- What is required: Below are the entries to work from; restate word for word the portion that opens with the line containing "bauq := [], routes" and closes with the line containing "s1 with ctl", keeping both.
Start of Block
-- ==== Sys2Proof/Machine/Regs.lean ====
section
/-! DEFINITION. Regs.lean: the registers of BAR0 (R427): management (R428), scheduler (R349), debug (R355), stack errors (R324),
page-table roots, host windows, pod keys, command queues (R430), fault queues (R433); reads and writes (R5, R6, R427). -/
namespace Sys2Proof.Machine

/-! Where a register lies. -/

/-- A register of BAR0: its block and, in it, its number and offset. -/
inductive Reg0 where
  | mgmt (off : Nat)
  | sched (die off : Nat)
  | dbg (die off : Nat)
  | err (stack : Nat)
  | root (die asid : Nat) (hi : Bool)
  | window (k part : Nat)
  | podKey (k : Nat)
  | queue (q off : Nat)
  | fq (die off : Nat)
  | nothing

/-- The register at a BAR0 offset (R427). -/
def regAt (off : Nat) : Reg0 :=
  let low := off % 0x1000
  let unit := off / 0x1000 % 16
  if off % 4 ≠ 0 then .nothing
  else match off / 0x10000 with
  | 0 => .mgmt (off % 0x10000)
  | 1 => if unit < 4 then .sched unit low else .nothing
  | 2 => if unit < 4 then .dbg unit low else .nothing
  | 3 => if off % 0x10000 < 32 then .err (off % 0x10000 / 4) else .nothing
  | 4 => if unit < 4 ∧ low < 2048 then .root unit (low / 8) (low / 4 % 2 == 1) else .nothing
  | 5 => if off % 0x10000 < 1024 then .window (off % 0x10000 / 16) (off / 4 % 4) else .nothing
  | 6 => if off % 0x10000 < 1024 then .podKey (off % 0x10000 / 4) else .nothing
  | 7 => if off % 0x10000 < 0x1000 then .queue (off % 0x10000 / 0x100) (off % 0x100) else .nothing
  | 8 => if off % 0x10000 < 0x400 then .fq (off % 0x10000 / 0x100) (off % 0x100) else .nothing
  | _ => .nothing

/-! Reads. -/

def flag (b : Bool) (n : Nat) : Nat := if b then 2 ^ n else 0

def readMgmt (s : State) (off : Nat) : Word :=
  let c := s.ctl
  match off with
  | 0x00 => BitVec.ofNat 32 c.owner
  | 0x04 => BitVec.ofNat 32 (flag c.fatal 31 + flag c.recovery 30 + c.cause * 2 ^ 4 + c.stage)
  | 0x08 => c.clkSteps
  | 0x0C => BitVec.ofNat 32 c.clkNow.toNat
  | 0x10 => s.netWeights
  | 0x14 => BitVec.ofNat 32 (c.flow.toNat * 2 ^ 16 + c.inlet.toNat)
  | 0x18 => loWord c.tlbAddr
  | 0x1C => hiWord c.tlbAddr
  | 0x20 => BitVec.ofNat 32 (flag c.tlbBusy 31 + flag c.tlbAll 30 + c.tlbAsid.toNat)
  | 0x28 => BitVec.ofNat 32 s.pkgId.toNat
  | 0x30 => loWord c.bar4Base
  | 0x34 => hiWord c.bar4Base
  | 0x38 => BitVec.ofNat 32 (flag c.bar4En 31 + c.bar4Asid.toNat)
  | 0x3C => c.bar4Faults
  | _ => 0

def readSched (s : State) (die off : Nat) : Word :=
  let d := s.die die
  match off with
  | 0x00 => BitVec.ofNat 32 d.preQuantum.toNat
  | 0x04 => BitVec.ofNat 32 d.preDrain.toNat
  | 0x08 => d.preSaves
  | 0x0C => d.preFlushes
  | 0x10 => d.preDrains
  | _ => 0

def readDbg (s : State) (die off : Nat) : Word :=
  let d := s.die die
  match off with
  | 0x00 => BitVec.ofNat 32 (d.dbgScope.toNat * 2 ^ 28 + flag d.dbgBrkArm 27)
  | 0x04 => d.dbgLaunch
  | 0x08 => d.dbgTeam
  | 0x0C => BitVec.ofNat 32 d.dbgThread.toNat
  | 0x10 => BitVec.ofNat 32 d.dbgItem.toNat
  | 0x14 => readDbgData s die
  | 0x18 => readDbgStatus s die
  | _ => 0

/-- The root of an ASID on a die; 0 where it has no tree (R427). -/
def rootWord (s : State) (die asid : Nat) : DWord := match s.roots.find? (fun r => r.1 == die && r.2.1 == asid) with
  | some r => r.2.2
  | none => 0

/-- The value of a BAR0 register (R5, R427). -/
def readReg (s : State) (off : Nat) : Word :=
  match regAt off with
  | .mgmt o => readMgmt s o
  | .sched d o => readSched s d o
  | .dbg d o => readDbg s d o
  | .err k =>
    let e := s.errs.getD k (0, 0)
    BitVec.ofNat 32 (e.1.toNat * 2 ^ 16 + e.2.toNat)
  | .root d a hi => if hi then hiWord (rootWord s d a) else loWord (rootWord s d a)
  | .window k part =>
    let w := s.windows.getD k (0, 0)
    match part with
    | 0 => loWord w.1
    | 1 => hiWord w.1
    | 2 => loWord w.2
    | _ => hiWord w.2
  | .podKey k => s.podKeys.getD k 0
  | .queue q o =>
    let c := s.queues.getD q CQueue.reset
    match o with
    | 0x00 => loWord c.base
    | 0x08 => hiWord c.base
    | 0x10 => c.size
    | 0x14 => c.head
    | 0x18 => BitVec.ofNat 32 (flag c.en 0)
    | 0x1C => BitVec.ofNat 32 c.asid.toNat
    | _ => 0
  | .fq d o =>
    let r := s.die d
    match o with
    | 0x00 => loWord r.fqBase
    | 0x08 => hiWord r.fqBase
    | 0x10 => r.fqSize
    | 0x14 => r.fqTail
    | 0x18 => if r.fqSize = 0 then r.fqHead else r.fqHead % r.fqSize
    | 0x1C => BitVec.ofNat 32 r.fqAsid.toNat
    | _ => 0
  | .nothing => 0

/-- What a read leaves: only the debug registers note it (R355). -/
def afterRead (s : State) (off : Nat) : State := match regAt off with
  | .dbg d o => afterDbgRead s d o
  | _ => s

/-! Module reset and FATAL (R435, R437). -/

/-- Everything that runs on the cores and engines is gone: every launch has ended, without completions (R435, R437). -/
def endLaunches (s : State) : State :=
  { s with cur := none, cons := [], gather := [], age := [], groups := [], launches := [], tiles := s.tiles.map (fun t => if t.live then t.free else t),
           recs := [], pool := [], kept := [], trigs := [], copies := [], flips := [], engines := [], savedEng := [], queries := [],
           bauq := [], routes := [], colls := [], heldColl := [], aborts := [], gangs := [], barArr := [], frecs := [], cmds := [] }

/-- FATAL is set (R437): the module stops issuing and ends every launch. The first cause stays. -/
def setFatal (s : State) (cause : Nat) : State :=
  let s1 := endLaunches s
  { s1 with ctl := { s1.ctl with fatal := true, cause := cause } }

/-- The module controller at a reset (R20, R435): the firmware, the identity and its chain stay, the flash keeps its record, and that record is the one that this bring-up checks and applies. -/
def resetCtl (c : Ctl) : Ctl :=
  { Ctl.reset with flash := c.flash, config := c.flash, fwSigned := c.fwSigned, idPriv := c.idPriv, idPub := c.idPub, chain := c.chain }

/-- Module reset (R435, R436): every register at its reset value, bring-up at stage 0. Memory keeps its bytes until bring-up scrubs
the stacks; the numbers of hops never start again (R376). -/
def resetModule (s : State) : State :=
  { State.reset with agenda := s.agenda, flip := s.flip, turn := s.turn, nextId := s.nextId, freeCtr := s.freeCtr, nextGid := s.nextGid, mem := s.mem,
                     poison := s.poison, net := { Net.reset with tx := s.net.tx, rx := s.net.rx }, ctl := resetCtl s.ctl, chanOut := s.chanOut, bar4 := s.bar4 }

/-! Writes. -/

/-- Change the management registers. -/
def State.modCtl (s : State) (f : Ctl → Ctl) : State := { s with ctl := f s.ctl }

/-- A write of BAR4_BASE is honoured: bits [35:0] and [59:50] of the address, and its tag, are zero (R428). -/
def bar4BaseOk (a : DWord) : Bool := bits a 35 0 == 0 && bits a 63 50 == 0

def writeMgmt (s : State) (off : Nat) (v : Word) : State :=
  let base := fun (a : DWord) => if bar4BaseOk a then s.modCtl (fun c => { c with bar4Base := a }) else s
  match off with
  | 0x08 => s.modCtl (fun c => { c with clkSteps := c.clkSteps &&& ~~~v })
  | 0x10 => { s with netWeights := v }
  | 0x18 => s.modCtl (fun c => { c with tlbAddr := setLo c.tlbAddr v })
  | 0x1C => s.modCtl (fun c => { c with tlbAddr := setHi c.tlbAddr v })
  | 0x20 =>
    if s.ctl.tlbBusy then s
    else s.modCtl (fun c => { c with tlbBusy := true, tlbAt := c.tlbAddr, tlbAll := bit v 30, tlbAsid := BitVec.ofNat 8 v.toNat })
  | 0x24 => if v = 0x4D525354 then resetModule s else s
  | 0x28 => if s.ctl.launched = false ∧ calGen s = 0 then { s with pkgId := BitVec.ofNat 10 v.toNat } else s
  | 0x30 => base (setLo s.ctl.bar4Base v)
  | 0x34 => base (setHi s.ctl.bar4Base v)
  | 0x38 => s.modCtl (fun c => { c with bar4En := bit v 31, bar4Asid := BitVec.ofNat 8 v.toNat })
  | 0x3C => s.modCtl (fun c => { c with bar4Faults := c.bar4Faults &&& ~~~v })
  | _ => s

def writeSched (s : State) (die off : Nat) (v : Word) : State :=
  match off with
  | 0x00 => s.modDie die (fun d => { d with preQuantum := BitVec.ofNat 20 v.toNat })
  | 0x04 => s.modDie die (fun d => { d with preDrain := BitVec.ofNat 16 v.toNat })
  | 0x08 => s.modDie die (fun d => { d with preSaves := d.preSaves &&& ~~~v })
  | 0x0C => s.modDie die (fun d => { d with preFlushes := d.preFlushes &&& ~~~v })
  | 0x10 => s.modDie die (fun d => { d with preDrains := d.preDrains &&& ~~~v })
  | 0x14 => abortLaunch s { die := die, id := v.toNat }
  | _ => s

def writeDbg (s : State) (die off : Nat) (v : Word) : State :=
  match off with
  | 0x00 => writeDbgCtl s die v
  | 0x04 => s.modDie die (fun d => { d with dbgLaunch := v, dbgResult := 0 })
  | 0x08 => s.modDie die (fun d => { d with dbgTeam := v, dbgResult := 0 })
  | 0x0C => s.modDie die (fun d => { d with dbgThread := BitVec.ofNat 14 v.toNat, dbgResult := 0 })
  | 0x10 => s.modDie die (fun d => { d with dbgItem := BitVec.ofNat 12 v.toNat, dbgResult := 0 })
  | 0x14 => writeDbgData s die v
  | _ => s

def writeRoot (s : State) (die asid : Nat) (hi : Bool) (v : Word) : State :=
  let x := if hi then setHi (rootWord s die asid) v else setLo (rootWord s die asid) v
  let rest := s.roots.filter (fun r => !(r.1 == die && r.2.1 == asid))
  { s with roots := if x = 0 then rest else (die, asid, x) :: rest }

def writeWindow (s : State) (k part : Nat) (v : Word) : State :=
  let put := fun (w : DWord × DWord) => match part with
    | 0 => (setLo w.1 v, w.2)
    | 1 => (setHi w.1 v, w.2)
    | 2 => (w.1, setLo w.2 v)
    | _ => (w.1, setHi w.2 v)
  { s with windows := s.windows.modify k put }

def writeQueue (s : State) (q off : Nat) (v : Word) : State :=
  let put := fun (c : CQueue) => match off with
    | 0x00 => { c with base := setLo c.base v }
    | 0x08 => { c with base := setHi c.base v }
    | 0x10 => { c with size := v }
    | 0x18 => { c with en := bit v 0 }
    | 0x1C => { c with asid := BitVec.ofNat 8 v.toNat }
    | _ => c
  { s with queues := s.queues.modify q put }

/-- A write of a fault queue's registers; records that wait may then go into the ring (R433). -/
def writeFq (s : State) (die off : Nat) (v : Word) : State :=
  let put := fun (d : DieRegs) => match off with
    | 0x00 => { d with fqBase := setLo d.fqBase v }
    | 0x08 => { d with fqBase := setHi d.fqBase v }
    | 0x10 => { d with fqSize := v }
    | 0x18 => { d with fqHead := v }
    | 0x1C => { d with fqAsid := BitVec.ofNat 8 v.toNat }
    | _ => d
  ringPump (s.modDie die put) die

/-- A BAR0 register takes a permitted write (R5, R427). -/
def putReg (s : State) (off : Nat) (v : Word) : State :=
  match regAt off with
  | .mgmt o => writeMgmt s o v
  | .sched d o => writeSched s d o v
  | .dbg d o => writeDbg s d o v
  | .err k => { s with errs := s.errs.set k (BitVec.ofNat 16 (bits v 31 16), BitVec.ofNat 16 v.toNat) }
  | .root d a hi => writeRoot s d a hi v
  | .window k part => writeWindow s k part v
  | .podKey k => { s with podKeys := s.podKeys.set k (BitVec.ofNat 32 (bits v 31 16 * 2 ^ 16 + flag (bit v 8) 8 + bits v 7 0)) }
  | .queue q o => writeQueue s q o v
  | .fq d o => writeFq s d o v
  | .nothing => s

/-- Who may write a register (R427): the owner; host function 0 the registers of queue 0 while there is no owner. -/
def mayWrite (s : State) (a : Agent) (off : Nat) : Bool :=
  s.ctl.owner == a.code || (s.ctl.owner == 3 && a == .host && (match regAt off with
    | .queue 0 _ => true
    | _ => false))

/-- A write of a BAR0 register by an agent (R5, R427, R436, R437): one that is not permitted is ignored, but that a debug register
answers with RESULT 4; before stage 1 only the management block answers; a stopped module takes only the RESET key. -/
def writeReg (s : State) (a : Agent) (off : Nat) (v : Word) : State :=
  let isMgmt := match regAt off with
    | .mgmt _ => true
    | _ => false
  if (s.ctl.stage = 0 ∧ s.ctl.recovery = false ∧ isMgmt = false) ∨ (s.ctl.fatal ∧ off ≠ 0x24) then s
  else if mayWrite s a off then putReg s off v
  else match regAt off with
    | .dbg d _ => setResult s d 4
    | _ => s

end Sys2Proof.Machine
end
End of Block
- Task output:
           bauq := [], routes := [], colls := [], heldColl := [], aborts := [], gangs := [], barArr := [], frecs := [], cmds := [] }

/-- FATAL is set (R437): the module stops issuing and ends every launch. The first cause stays. -/
def setFatal (s : State) (cause : Nat) : State :=
  let s1 := endLaunches s
  { s1 with ctl := { s1.ctl with fatal := true, cause := cause } }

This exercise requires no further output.